Dataset entries:
##############################

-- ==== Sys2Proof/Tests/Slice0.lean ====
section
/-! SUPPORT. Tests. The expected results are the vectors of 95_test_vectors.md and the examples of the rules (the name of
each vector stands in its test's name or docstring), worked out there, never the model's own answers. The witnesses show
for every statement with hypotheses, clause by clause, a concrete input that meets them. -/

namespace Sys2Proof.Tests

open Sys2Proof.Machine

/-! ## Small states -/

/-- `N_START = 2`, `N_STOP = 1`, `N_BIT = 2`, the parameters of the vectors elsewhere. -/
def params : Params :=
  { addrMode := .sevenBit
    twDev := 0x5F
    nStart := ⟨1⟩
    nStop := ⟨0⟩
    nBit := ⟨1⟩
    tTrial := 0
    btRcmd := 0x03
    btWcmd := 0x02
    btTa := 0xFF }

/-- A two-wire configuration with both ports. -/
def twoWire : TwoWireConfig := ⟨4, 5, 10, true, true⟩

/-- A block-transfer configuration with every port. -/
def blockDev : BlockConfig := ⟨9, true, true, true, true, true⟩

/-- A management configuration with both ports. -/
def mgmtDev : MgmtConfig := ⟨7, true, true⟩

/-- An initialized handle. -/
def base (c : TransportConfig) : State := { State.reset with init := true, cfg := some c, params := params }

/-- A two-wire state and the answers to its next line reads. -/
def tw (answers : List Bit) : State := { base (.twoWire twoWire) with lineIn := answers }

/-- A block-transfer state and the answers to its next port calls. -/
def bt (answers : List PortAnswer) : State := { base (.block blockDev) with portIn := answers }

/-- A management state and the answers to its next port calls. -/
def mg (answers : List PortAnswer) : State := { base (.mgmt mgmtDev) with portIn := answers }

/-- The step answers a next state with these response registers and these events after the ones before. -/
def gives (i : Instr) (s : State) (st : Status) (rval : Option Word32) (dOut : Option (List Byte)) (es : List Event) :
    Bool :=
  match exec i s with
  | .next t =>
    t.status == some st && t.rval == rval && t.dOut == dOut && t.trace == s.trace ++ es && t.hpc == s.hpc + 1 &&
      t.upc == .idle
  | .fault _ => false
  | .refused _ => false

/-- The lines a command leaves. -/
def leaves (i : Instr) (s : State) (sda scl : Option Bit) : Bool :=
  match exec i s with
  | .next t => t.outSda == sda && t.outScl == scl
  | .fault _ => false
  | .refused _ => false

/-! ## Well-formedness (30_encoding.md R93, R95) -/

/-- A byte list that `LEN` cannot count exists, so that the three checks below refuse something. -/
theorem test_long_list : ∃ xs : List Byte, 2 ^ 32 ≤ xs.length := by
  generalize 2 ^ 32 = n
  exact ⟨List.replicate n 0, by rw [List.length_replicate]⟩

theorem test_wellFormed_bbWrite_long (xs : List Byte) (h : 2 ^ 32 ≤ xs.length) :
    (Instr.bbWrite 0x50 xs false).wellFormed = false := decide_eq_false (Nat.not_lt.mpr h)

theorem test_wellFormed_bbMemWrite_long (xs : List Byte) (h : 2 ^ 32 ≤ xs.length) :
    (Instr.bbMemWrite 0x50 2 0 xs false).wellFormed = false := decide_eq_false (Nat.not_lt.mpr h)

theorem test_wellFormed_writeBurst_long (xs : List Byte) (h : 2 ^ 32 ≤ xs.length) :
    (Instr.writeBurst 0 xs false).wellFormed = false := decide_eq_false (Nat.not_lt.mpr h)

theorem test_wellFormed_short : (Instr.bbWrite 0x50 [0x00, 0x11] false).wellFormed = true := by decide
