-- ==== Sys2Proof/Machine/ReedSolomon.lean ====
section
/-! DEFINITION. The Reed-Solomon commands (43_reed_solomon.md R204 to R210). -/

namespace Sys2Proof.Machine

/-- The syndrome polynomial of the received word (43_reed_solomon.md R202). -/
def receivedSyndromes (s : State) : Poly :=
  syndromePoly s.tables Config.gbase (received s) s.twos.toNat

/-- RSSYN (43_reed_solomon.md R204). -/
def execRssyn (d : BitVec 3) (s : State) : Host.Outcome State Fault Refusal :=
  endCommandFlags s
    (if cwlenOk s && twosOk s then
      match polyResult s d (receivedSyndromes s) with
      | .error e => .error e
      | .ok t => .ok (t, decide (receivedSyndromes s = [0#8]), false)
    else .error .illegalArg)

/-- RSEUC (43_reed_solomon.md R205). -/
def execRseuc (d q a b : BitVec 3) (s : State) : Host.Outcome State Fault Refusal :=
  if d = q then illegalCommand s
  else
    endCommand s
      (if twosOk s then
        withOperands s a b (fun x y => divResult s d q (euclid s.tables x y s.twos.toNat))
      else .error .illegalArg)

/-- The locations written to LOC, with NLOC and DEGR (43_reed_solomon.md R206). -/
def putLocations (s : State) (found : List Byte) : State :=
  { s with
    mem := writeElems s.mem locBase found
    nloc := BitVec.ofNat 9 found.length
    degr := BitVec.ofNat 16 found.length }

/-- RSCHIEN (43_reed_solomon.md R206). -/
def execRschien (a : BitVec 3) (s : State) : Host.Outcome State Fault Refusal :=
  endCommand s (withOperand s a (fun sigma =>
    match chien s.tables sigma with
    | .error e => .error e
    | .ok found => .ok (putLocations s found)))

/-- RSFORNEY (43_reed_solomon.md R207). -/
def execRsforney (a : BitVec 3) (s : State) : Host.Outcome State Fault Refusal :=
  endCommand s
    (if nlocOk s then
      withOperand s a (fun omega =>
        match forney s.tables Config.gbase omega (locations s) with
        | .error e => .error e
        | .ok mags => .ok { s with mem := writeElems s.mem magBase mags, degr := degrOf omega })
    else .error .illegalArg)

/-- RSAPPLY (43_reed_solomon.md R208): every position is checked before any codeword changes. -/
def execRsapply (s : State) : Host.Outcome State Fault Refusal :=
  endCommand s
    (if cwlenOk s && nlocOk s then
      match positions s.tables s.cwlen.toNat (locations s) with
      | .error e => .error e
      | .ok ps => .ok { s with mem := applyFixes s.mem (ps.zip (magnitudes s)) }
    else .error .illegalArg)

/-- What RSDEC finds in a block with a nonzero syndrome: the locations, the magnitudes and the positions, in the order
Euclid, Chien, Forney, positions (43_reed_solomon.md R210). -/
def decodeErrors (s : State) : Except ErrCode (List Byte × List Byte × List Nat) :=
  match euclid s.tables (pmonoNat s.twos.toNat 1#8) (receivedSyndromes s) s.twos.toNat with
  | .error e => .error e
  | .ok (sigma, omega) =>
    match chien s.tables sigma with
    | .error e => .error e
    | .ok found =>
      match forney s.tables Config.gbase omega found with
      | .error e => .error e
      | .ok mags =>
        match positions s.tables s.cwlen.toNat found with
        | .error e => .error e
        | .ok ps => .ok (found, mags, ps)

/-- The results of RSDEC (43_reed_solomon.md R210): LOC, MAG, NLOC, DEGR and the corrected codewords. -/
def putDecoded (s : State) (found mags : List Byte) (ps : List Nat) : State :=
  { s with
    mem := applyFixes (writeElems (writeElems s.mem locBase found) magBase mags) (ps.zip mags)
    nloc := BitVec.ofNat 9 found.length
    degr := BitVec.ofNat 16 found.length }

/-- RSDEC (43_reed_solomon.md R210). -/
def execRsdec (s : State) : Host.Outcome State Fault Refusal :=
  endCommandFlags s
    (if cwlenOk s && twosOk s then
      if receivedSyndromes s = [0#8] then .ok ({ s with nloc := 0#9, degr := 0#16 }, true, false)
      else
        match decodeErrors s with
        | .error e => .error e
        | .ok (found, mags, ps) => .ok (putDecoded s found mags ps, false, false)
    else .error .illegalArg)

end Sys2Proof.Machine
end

##############################

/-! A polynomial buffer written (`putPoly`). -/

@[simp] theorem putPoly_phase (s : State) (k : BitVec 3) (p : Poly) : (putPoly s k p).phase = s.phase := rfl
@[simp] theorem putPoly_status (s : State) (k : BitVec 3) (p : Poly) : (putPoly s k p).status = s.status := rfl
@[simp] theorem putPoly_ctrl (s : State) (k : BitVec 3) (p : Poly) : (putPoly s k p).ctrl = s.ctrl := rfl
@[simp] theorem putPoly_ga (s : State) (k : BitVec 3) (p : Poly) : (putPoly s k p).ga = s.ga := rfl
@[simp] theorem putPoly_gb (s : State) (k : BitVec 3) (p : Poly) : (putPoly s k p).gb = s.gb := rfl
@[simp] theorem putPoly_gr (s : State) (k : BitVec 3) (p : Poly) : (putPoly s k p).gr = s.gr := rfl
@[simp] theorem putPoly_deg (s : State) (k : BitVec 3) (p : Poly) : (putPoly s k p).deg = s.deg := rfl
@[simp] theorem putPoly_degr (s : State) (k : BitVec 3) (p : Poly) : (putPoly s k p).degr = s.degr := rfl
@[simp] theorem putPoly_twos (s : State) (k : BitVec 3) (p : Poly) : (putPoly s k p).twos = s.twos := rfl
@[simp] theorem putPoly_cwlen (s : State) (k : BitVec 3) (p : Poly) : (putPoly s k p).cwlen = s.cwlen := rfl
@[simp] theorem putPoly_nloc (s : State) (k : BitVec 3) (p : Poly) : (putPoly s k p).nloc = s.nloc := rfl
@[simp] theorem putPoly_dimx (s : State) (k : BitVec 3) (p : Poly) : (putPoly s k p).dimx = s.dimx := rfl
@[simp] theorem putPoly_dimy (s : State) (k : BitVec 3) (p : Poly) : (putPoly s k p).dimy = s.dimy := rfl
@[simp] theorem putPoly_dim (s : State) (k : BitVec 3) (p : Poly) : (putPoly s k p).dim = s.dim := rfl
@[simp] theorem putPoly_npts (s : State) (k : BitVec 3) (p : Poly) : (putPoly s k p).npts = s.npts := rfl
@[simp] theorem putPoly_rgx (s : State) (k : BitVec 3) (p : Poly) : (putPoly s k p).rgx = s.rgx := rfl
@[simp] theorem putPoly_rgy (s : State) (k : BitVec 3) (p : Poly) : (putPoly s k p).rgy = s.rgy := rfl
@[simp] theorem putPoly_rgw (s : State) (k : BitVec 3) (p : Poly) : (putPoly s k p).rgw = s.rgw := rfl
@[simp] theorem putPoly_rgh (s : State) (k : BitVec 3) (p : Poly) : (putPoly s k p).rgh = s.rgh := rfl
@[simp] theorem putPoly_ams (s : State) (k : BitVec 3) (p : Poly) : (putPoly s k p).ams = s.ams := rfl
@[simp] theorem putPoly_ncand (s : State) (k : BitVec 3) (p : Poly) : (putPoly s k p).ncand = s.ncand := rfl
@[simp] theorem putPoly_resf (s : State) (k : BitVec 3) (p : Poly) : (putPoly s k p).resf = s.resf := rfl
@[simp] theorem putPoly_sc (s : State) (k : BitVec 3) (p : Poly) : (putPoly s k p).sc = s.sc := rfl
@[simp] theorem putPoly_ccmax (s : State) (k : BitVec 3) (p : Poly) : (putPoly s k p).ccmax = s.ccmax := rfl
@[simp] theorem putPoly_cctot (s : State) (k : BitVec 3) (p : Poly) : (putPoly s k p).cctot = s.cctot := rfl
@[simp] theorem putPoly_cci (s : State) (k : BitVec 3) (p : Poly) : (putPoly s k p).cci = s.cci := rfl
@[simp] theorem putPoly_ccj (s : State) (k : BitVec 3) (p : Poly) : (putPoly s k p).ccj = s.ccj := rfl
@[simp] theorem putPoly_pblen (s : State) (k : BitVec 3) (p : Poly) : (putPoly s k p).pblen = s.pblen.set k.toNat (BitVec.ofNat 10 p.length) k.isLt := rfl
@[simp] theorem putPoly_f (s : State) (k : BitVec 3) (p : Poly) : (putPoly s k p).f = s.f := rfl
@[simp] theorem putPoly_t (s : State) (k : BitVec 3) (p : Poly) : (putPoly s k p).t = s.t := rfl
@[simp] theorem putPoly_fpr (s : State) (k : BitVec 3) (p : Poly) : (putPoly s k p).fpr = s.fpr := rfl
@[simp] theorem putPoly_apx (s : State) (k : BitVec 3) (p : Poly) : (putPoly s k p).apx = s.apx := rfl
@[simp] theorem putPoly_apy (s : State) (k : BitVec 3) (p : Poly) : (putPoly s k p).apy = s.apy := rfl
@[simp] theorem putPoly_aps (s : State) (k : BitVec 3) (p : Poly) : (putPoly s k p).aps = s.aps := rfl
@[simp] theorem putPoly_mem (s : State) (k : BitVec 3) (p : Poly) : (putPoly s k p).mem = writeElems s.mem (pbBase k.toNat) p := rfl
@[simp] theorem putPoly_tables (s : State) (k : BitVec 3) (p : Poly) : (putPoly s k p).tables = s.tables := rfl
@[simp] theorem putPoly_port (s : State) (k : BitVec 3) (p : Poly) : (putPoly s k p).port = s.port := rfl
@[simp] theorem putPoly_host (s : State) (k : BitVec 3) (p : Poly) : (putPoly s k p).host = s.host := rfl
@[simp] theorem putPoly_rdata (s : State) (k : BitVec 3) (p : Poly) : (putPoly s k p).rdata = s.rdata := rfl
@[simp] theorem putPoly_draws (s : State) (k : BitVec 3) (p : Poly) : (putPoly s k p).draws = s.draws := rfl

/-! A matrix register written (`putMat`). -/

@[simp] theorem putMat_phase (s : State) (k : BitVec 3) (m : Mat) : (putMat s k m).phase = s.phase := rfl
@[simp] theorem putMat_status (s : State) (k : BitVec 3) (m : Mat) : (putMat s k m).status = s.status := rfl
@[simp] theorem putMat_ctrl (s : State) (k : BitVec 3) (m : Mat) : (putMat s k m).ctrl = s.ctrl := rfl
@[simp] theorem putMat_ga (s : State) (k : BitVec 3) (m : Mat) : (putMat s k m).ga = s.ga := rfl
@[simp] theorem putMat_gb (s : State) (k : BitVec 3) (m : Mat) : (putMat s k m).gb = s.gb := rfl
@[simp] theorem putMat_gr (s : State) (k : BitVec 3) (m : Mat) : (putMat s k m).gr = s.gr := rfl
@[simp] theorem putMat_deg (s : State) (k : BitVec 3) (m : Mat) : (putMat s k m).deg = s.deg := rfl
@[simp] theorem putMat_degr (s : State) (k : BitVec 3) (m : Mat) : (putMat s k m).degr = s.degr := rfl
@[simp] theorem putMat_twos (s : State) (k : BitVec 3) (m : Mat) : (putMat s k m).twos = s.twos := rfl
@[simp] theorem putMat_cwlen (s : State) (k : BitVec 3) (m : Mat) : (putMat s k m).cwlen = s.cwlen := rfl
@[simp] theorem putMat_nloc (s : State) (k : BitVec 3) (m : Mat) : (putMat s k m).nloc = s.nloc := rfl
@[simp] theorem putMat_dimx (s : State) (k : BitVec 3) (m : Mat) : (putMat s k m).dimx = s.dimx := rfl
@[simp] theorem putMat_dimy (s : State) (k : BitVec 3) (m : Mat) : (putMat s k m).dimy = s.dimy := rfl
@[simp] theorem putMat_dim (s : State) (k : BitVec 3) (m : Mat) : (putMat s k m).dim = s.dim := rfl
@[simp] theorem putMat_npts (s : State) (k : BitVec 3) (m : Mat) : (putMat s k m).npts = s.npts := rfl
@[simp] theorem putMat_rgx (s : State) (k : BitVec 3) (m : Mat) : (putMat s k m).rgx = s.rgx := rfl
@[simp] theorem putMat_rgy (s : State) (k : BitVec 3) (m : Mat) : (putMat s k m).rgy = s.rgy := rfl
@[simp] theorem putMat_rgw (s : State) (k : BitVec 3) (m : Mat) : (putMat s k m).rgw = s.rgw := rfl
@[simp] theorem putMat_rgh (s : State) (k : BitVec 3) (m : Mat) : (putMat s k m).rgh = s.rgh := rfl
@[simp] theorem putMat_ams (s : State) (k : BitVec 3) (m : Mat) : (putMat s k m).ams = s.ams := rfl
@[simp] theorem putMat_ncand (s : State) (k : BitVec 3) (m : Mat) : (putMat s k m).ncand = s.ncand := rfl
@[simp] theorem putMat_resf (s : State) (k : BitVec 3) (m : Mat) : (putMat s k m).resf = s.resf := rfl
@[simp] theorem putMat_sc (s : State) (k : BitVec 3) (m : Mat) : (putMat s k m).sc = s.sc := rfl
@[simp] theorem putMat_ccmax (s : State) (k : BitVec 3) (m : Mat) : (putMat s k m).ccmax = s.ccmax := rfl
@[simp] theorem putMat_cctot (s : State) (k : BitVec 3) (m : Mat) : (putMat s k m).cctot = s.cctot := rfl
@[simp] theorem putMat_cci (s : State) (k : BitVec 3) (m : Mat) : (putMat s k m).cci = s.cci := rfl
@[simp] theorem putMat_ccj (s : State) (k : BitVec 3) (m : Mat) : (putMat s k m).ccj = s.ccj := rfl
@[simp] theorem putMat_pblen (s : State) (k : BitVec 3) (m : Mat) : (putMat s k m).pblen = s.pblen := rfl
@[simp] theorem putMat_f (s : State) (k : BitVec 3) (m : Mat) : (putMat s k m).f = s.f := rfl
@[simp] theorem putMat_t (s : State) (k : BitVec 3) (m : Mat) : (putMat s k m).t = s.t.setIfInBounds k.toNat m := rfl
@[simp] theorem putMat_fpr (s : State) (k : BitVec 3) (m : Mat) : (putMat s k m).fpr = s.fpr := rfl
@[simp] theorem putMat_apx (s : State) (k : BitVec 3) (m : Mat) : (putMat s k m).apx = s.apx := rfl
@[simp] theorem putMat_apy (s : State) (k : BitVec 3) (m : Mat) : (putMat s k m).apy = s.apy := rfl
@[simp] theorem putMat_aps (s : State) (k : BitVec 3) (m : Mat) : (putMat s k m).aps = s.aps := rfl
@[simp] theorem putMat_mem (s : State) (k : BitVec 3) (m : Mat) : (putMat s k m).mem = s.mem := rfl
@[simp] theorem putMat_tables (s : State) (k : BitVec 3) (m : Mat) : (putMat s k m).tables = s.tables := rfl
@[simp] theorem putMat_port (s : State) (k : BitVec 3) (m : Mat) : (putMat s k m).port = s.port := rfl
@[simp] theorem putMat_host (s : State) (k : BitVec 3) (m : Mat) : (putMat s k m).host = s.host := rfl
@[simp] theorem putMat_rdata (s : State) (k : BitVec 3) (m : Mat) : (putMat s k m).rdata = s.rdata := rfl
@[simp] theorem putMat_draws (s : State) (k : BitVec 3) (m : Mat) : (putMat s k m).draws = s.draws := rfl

##############################

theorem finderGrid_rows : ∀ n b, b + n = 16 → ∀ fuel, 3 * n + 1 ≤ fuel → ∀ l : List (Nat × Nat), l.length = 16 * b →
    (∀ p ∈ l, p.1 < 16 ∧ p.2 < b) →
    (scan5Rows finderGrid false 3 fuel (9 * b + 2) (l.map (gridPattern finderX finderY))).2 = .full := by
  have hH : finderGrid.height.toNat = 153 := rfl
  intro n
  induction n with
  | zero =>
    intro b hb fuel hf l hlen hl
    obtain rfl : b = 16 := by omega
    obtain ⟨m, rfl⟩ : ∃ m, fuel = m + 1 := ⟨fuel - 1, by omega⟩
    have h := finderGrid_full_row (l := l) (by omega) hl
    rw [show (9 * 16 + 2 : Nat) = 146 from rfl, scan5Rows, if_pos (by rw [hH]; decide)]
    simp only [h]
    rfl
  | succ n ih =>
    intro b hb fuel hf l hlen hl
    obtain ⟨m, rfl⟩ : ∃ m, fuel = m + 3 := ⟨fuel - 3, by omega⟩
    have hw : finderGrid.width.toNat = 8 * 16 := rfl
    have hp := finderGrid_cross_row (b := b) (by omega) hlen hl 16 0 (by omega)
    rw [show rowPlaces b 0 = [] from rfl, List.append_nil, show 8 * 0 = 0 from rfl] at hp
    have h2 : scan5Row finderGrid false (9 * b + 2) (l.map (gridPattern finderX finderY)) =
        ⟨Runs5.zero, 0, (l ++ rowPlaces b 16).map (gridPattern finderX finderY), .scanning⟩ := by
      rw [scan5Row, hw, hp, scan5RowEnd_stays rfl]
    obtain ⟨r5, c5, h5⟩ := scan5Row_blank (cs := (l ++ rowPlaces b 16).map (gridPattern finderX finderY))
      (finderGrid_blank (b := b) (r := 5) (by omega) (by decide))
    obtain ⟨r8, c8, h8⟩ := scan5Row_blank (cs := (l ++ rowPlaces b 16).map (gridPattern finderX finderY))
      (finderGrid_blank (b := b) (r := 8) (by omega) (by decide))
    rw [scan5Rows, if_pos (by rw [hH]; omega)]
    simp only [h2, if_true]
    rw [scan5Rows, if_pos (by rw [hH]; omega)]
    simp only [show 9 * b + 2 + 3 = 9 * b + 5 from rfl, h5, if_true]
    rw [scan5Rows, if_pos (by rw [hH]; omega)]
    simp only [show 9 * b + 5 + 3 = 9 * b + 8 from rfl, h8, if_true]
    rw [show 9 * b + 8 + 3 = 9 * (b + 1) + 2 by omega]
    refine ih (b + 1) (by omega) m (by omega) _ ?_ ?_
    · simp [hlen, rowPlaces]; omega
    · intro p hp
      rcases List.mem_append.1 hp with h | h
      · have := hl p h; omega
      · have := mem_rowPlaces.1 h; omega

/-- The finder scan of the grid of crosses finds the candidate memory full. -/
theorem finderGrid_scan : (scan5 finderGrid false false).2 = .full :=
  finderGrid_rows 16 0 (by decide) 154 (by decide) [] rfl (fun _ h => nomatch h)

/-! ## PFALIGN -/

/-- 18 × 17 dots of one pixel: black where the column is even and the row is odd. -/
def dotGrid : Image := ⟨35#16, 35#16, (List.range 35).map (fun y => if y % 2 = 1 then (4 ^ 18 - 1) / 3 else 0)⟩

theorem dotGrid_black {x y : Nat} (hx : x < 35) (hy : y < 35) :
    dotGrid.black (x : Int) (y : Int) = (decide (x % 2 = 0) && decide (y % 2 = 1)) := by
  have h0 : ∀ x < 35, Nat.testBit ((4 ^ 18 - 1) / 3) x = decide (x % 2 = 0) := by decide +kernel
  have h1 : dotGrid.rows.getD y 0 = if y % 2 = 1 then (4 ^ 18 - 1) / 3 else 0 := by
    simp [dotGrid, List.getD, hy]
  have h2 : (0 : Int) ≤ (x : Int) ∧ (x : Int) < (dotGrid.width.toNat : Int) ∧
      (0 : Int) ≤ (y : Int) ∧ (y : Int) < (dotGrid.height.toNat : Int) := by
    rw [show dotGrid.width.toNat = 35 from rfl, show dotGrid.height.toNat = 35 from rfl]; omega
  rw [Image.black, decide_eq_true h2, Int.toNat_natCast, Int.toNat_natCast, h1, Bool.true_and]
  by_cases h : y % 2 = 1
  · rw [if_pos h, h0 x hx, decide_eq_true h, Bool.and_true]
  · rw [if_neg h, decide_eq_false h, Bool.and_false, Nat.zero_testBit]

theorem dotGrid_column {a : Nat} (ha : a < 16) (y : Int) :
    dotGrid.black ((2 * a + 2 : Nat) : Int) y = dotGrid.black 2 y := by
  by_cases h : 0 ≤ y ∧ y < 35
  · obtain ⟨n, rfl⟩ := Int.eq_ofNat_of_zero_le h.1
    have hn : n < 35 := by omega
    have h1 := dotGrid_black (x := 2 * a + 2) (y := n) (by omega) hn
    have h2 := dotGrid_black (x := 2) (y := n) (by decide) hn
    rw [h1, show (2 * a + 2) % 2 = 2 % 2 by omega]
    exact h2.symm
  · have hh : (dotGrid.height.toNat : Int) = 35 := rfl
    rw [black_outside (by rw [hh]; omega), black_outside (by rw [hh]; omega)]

##############################

Work to be completed:
Beginning at the line above with "-- ==== Sys2Proof/Tests/Slice0.lean" and finishing at the line with "each vector stands", return each line exactly and return nothing else.

Task solution:
-- ==== Sys2Proof/Tests/Slice0.lean ====
section
/-! SUPPORT. Tests. The expected results are the vectors of 95_test_vectors.md and the examples of the rules (the name of
each vector stands in its test's name or docstring), worked out there, never the model's own answers. The witnesses show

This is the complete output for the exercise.